What to work on: Starting from the line that contains "is admitted. -/", output every remaining line of the records below exactly as it appears, that line and the last one included.

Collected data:

- - - -

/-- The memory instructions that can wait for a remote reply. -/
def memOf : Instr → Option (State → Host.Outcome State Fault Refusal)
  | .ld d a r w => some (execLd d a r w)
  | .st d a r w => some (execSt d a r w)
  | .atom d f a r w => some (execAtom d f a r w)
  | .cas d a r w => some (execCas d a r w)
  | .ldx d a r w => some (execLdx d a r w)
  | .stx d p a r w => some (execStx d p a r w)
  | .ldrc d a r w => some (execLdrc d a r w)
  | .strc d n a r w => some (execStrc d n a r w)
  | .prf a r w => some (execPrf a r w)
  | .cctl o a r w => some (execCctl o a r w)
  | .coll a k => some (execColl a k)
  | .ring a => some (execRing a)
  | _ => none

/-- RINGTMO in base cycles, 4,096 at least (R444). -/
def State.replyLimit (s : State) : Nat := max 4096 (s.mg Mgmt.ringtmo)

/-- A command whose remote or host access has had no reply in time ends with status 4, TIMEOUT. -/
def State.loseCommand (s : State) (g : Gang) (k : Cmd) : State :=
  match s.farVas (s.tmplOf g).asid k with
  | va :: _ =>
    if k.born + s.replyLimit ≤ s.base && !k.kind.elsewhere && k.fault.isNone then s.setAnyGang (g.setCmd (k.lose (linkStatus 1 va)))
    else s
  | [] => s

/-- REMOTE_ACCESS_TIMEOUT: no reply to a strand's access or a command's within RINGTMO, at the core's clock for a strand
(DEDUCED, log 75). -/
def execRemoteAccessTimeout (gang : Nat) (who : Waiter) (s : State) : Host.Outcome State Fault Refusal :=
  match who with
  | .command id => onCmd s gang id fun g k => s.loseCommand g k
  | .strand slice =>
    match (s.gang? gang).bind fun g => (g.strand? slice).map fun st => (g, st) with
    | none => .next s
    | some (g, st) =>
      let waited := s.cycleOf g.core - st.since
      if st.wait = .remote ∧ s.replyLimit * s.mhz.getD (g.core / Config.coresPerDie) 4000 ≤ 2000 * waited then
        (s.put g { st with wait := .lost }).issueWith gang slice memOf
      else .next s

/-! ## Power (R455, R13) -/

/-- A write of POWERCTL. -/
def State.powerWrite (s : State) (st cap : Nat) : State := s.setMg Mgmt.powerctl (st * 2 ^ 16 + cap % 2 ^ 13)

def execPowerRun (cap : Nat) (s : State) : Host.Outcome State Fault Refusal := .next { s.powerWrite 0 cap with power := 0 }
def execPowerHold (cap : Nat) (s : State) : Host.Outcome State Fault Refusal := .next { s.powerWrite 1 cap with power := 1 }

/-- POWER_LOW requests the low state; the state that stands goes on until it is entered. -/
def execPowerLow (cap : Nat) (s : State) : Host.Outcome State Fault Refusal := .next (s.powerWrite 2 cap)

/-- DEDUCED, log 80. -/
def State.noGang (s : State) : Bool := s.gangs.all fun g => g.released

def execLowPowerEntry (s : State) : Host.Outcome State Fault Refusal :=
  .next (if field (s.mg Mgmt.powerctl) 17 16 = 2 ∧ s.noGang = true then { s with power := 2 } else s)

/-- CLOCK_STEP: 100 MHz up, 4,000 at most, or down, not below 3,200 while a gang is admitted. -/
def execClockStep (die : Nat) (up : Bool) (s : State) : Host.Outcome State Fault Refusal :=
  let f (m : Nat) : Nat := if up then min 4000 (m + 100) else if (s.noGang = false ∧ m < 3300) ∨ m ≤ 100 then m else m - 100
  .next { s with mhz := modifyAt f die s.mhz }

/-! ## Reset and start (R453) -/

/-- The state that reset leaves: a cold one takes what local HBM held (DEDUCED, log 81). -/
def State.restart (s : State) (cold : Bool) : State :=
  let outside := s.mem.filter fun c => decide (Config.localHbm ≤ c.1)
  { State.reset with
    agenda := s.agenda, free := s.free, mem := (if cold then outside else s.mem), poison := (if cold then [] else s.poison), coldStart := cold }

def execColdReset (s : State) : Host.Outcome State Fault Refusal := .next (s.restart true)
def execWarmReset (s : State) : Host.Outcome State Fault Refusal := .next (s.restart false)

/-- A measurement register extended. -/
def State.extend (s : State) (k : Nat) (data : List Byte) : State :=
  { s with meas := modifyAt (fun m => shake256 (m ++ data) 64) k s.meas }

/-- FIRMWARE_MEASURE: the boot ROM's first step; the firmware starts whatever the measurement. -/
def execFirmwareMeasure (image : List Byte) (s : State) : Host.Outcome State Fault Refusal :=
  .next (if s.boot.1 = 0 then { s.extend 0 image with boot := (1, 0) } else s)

- - - -

Output for this task:
/-- CLOCK_STEP: 100 MHz up, 4,000 at most, or down, not below 3,200 while a gang is admitted. -/
def execClockStep (die : Nat) (up : Bool) (s : State) : Host.Outcome State Fault Refusal :=
  let f (m : Nat) : Nat := if up then min 4000 (m + 100) else if (s.noGang = false ∧ m < 3300) ∨ m ≤ 100 then m else m - 100
  .next { s with mhz := modifyAt f die s.mhz }

/-! ## Reset and start (R453) -/

/-- The state that reset leaves: a cold one takes what local HBM held (DEDUCED, log 81). -/
def State.restart (s : State) (cold : Bool) : State :=
  let outside := s.mem.filter fun c => decide (Config.localHbm ≤ c.1)
  { State.reset with
    agenda := s.agenda, free := s.free, mem := (if cold then outside else s.mem), poison := (if cold then [] else s.poison), coldStart := cold }

def execColdReset (s : State) : Host.Outcome State Fault Refusal := .next (s.restart true)
def execWarmReset (s : State) : Host.Outcome State Fault Refusal := .next (s.restart false)

/-- A measurement register extended. -/
def State.extend (s : State) (k : Nat) (data : List Byte) : State :=
  { s with meas := modifyAt (fun m => shake256 (m ++ data) 64) k s.meas }

/-- FIRMWARE_MEASURE: the boot ROM's first step; the firmware starts whatever the measurement. -/
def execFirmwareMeasure (image : List Byte) (s : State) : Host.Outcome State Fault Refusal :=
  .next (if s.boot.1 = 0 then { s.extend 0 image with boot := (1, 0) } else s)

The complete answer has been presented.